Author | : James R. Liddle |
Publisher | : Oxford University Press, USA |
Total Pages | : 399 |
Release | : 2021 |
Genre | : Psychology |
ISBN | : 0199397740 |
Download The Oxford Handbook of Evolutionary Psychology and Religion Book in PDF, ePub and Kindle
Résumé : This handbook is currently in development, with individual articles publishing online in advance of print publication. At this time, we cannot add information about unpublished articles in this handbook, however the table of contents will continue to grow as additional articles pass through the review process and are added to the site. Please note that the online publication date for this handbook is the date that the first article in the title was published online. For more information, please read the site FAQs.
Author | : Konrad Szocik |
Publisher | : Springer Nature |
Total Pages | : 130 |
Release | : 2021-01-12 |
Genre | : Philosophy |
ISBN | : 3030635163 |
Download Revising Cognitive and Evolutionary Science of Religion Book in PDF, ePub and Kindle
This unique and pioneering book critically appraises current work from both the cognitive science of religion and the evolutionary study of religion.
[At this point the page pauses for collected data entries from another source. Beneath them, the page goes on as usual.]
-- ==== Sys2Proof/Laws/KeepFlow.lean ====
section
/-! SUPPORT. What each operation of the device can change (3 of 4): one lemma `Dev.<operation>_keep` for each operation. -/

set_option linter.unusedVariables false
set_option linter.tactic.unusedName false
set_option linter.unusedTactic false
set_option linter.unreachableTactic false

namespace Sys2Proof.Machine
open Sys2Proof

theorem Dev.beatStart_keep {ps : List Part} {e d : Dev} (h : Keep ps e d) (hnow : .now ∈ ps) (hfree : .free ∈ ps) (hout : .out ∈ ps) (hevents : .events ∈ ps) (hrooms : .rooms ∈ ps) (hfuncs : .funcs ∈ ps) (hnet : .net ∈ ps) (hcellar : .cellar ∈ ps) (hmedia : .media ∈ ps) (htime : .time ∈ ps) (hlink : .link ∈ ps) (hfabric : .fabric ∈ ps) (hrings : .rings ∈ ps) (hcores : .cores ∈ ps) (hsched : .sched ∈ ps) (hacq : .acq ∈ ps) (hfuse : .fuse ∈ ps) (hstrong : .strong ∈ ps) (hhub : .hub ∈ ps) : Keep ps e (Dev.beatStart d) := by
  unfold Dev.beatStart
  repeat' first
    | with_reducible assumption
    | with_reducible refine Dev.beginBeat_keep ?_ ‹_› ‹_› ‹_› ‹_› ‹_› ‹_› ‹_› ‹_› ‹_› ‹_› ‹_› ‹_› ‹_› ‹_› ‹_› ‹_› ‹_› ‹_› _ _ _
    | with_reducible refine Dev.modTime_keep ?_ ‹_› _
    | with_reducible refine Dev.raise_keep ?_ ‹_› _ _
    | with_reducible refine Dev.reach_keep ?_ ‹_› _
    | with_reducible refine Dev.releaseHeld_keep ?_ ‹_› ‹_›
    | (extract_lets +onlyGivenNames lv; (have hx : Keep ps e lv := ?_); (on_goal 1 => clear_value lv); on_goal 2 => subst lv)
    | (extract_lets +onlyGivenNames lv; clear_value lv)
    | extract_lets +onlyGivenNames lv
    | with_reducible refine Keep.ite ?_ ?_
    | split

theorem Dev.takeFirmware_keep {ps : List Part} {e d : Dev} (h : Keep ps e d) (hcores : .cores ∈ ps) (hpower : .power ∈ ps) (a1 a2 a3) : Keep ps e (Dev.takeFirmware d a1 a2 a3) := by
  unfold Dev.takeFirmware
  repeat' first
    | with_reducible assumption
    | with_reducible refine Dev.modCores_keep ?_ ‹_› _
    | with_reducible refine Dev.modPower_keep ?_ ‹_› _
    | (extract_lets +onlyGivenNames lv; (have hx : Keep ps e lv := ?_); (on_goal 1 => clear_value lv); on_goal 2 => subst lv)
    | (extract_lets +onlyGivenNames lv; clear_value lv)
    | extract_lets +onlyGivenNames lv
    | with_reducible refine Keep.ite ?_ ?_
    | split

theorem Dev.bootConsume_keep {ps : List Part} {e d : Dev} (h : Keep ps e d) (hloader : .loader ∈ ps) (hcores : .cores ∈ ps) (hpower : .power ∈ ps) : Keep ps e (Dev.bootConsume d) := by
  unfold Dev.bootConsume
  repeat' first
    | with_reducible assumption
    | with_reducible refine Dev.modLoader_keep ?_ ‹_› _
    | with_reducible refine Dev.modPower_keep ?_ ‹_› _
    | with_reducible refine Dev.takeFirmware_keep ?_ ‹_› ‹_› _ _ _
    | (extract_lets +onlyGivenNames lv; (have hx : Keep ps e lv := ?_); (on_goal 1 => clear_value lv); on_goal 2 => subst lv)
    | (extract_lets +onlyGivenNames lv; clear_value lv)
    | extract_lets +onlyGivenNames lv
    | with_reducible refine Keep.ite ?_ ?_
    | split

theorem Dev.bootgo_keep {ps : List Part} {e d : Dev} (h : Keep ps e d) (hloader : .loader ∈ ps) (hcores : .cores ∈ ps) (hhub : .hub ∈ ps) (hpower : .power ∈ ps) : Keep ps e (Dev.bootgo d) := by
  unfold Dev.bootgo
  repeat' first
    | with_reducible assumption
    | with_reducible refine Dev.bootConsume_keep ?_ ‹_› ‹_› ‹_›
    | with_reducible refine Dev.ignore_keep ?_ ‹_› _
    | (extract_lets +onlyGivenNames lv; (have hx : Keep ps e lv := ?_); (on_goal 1 => clear_value lv); on_goal 2 => subst lv)
    | (extract_lets +onlyGivenNames lv; clear_value lv)
    | extract_lets +onlyGivenNames lv
    | with_reducible refine Keep.ite ?_ ?_
    | split

theorem Dev.bootgoWith_keep {ps : List Part} {e d : Dev} (h : Keep ps e d) (hloader : .loader ∈ ps) (hcores : .cores ∈ ps) (hstrong : .strong ∈ ps) (hhub : .hub ∈ ps) (hpower : .power ∈ ps) (a0 a1) : Keep ps e (Dev.bootgoWith a0 a1 d) := by
  unfold Dev.bootgoWith
  repeat' first
    | with_reducible assumption
    | (intro m hm; with_reducible exact hm)
    | (intro m hm; with_reducible exact Sram.put_wf hm _ _)
    | (intro m hm; with_reducible exact Memory.wf_clearRange _ _ _ hm)
    | (intro m hm; with_reducible exact Memory.wf_writeN _ _ _ hm)
    | with_reducible refine Dev.bootgo_keep ?_ ‹_› ‹_› ‹_› ‹_›
    | with_reducible refine Dev.modSram_keep ?_ ‹_› _ ?_
    | (extract_lets +onlyGivenNames lv; (have hx : Keep ps e lv := ?_); (on_goal 1 => clear_value lv); on_goal 2 => subst lv)
    | (extract_lets +onlyGivenNames lv; clear_value lv)
    | extract_lets +onlyGivenNames lv
    | with_reducible refine Keep.ite ?_ ?_
    | split

theorem Dev.putTap_keep {ps : List Part} {e d : Dev} (h : Keep ps e d) (htap : .tap ∈ ps) (a1) : Keep ps e (Dev.putTap d a1) := by
  unfold Dev.putTap
  exact Keep.upd_tap h ‹_›

theorem Dev.boundary_keep {ps : List Part} {e d : Dev} (h : Keep ps e d) (hout : .out ∈ ps) (htap : .tap ∈ ps) (a0 a1 a2) : Keep ps e (Dev.boundary a0 a1 a2 d) := by
  unfold Dev.boundary
  repeat' first
    | with_reducible assumption
    | with_reducible refine Dev.emit_keep ?_ ‹_› _
    | with_reducible refine Dev.putTap_keep ?_ ‹_› _
    | (extract_lets +onlyGivenNames lv; (have hx : Keep ps e lv := ?_); (on_goal 1 => clear_value lv); on_goal 2 => subst lv)
    | (extract_lets +onlyGivenNames lv; clear_value lv)
    | extract_lets +onlyGivenNames lv
    | with_reducible refine Keep.ite ?_ ?_
    | split

theorem Dev.bridgeSend_keep {ps : List Part} {e d : Dev} (h : Keep ps e d) (hout : .out ∈ ps) (hmedia : .media ∈ ps) (htime : .time ∈ ps) (a0 a1 a2) : Keep ps e (Dev.bridgeSend a0 a1 a2 d) := by
  induction a1 generalizing d a0 a2 with
  | nil =>
    unfold Dev.bridgeSend
    repeat' first
      | with_reducible assumption
      | with_reducible refine Dev.sendAt_keep ?_ ‹_› ‹_› _ _ _
      | with_reducible refine Dev.setEth_keep ?_ ‹_› _ _
      | (extract_lets +onlyGivenNames lv; (have hx : Keep ps e lv := ?_); (on_goal 1 => clear_value lv); on_goal 2 => subst lv)
      | (extract_lets +onlyGivenNames lv; clear_value lv)
      | extract_lets +onlyGivenNames lv
      | with_reducible refine Keep.ite ?_ ?_
      | split
  | cons x l ih =>
    unfold Dev.bridgeSend
    repeat' first
      | with_reducible assumption
      | with_reducible apply ih
      | with_reducible refine Dev.sendAt_keep ?_ ‹_› ‹_› _ _ _
      | with_reducible refine Dev.setEth_keep ?_ ‹_› _ _
      | (extract_lets +onlyGivenNames lv; (have hx : Keep ps e lv := ?_); (on_goal 1 => clear_value lv); on_goal 2 => subst lv)
      | (extract_lets +onlyGivenNames lv; clear_value lv)
      | extract_lets +onlyGivenNames lv
      | with_reducible refine Keep.ite ?_ ?_
      | split

theorem Dev.bridgeFlush_keep {ps : List Part} {e d : Dev} (h : Keep ps e d) (hout : .out ∈ ps) (hmedia : .media ∈ ps) (htime : .time ∈ ps) (a1) : Keep ps e (Dev.bridgeFlush d a1) := by
  unfold Dev.bridgeFlush
  repeat' first
    | with_reducible assumption
    | with_reducible refine Dev.bridgeSend_keep ?_ ‹_› ‹_› ‹_› _ _ _
    | (extract_lets +onlyGivenNames lv; (have hx : Keep ps e lv := ?_); (on_goal 1 => clear_value lv); on_goal 2 => subst lv)
    | (extract_lets +onlyGivenNames lv; clear_value lv)
    | extract_lets +onlyGivenNames lv
    | with_reducible refine Keep.ite ?_ ?_
    | split

theorem Dev.bridgeForward_keep {ps : List Part} {e d : Dev} (h : Keep ps e d) (hout : .out ∈ ps) (hevents : .events ∈ ps) (hmedia : .media ∈ ps) (htime : .time ∈ ps) (a1 a2 a3) : Keep ps e (Dev.bridgeForward d a1 a2 a3) := by
  unfold Dev.bridgeForward
  repeat' first
    | with_reducible assumption
    | with_reducible refine Dev.portFrame_keep ?_ ‹_› ‹_› ‹_› ‹_› _ _
    | (extract_lets +onlyGivenNames lv; (have hx : Keep ps e lv := ?_); (on_goal 1 => clear_value lv); on_goal 2 => subst lv)
    | (extract_lets +onlyGivenNames lv; clear_value lv)
    | extract_lets +onlyGivenNames lv
    | with_reducible refine Keep.ite ?_ ?_
    | split

theorem Dev.bufferWord_keep {ps : List Part} {e d : Dev} (h : Keep ps e d) (hevents : .events ∈ ps) (hfuncs : .funcs ∈ ps) (hcellar : .cellar ∈ ps) (a1 a2 a3 a4 a5 a6 a7 a8) : Keep ps e (Dev.bufferWord d a1 a2 a3 a4 a5 a6 a7 a8) := by
  unfold Dev.bufferWord
  repeat' first
    | with_reducible assumption
    | (intro c hc; with_reducible exact hc)
    | (intro c hc; with_reducible exact Cellar.seal_wf hc _ _ _ _)
    | (intro c hc; with_reducible exact Cellar.mergeRaw_wf hc _ _ _)
    | (intro c hc; (try dsimp only [Cellar.count, Cellar.setRegion, Cellar.setKey, Cellar.loadKey, Cellar.decideWb]); with_reducible exact hc)
    | (intro c hc; (try dsimp only [Cellar.count, Cellar.setRegion, Cellar.setKey, Cellar.loadKey, Cellar.decideWb]); with_reducible exact Cellar.seal_wf hc _ _ _ _)
    | (intro c hc; (try dsimp only [Cellar.count, Cellar.setRegion, Cellar.setKey, Cellar.loadKey, Cellar.decideWb]); with_reducible exact Cellar.mergeRaw_wf hc _ _ _)
    | (intro c hc; (try dsimp only [Cellar.count, Cellar.setRegion, Cellar.setKey, Cellar.loadKey, Cellar.decideWb]); with_reducible exact Cellar.putMeta_wf hc _ _)
    | (intro c hc; (try dsimp only [Cellar.count, Cellar.setRegion, Cellar.setKey, Cellar.loadKey, Cellar.decideWb]); with_reducible exact Cellar.putRaw_wf hc _ _)
    | (intro c hc; (try dsimp only [Cellar.count, Cellar.setRegion, Cellar.setKey, Cellar.loadKey, Cellar.decideWb]); with_reducible exact Memory.wf_write _ _ _ hc)
    | (intro c hc; (try dsimp only [Cellar.count, Cellar.setRegion, Cellar.setKey, Cellar.loadKey, Cellar.decideWb]); with_reducible exact Memory.wf_writeN _ _ _ hc)
    | (intro c hc; (try dsimp only [Cellar.count, Cellar.setRegion, Cellar.setKey, Cellar.loadKey, Cellar.decideWb]); with_reducible exact Memory.wf_clearRange _ _ _ hc)
    | (intro c hc; (try dsimp only [Cellar.count, Cellar.setRegion, Cellar.setKey, Cellar.loadKey, Cellar.decideWb]); with_reducible exact Memory.wf_spans _ _ hc)
    | (intro c hc; (repeat' split) <;> with_reducible exact hc)
    | (intro c hc; dsimp only; split <;> exact hc)
    | (intro c hc; exact hc)
    | with_reducible refine Dev.cellarRefuse_keep ?_ ‹_› ‹_›
    | with_reducible refine Dev.modCellar_keep ?_ ‹_› _ ?_
    | with_reducible refine Dev.modFunc_keep ?_ ‹_› _ _
    | (extract_lets +onlyGivenNames lv; (have hx : Keep ps e lv := ?_); (on_goal 1 => clear_value lv); on_goal 2 => subst lv)
    | (extract_lets +onlyGivenNames lv; clear_value lv)
    | extract_lets +onlyGivenNames lv
    | with_reducible refine Keep.ite ?_ ?_
    | split

theorem Dev.carryEvent_keep {ps : List Part} {e d : Dev} (h : Keep ps e d) (hnet : .net ∈ ps) (a1) : Keep ps e (Dev.carryEvent d a1) := by
  unfold Dev.carryEvent
  repeat' first
    | with_reducible assumption
    | with_reducible refine Dev.putNet_keep ?_ ‹_› _
    | (extract_lets +onlyGivenNames lv; (have hx : Keep ps e lv := ?_); (on_goal 1 => clear_value lv); on_goal 2 => subst lv)
    | (extract_lets +onlyGivenNames lv; clear_value lv)
    | extract_lets +onlyGivenNames lv
    | with_reducible refine Keep.ite ?_ ?_
    | split

theorem Dev.carryReg_keep {ps : List Part} {e d : Dev} (h : Keep ps e d) (hnet : .net ∈ ps) (a1 a2 a3 a4) : Keep ps e (Dev.carryReg d a1 a2 a3 a4) := by
  unfold Dev.carryReg
  repeat' first
    | with_reducible assumption
    | with_reducible refine Dev.putNet_keep ?_ ‹_› _
    | (extract_lets +onlyGivenNames lv; (have hx : Keep ps e lv := ?_); (on_goal 1 => clear_value lv); on_goal 2 => subst lv)
    | (extract_lets +onlyGivenNames lv; clear_value lv)
    | extract_lets +onlyGivenNames lv
    | with_reducible refine Keep.ite ?_ ?_
    | split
It addresses the question: Why does the believer possess supernatural or religious beliefs in the combined context of his cognitive biases, their adaptive usefulness measured in terms of survival and reproduction, and the impact of social learning and cultural traits? The authors outlines a pluralistic approach to the study of religion that does not treat religion as an accidental by-product but an adaptation selected by natural selection. Chapters discuss the role of religious components for the evolution of cooperation and altruism, and explore the development of atheism and secular ideas, in cognitive and evolutionary terms. Topics such as the usefulness of religion, the transmission of religious beliefs, and a Darwinian approach to religion are among those addressed. Contrary to standard views, religious biases are regarded as shaped by cultural influences and not merely by natural dispositions. This monograph will particularly appeal to researchers who are looking for a scientific explanation of religion and religious beliefs but who do not stop at the level of narrow cognitive and evolutionary accounts. The work will also be of interest to students of philosophy, sociology, religious studies, theology, or anthropology who seek to explain such fascinating, complex, and unequivocal phenomena as religion and religious components.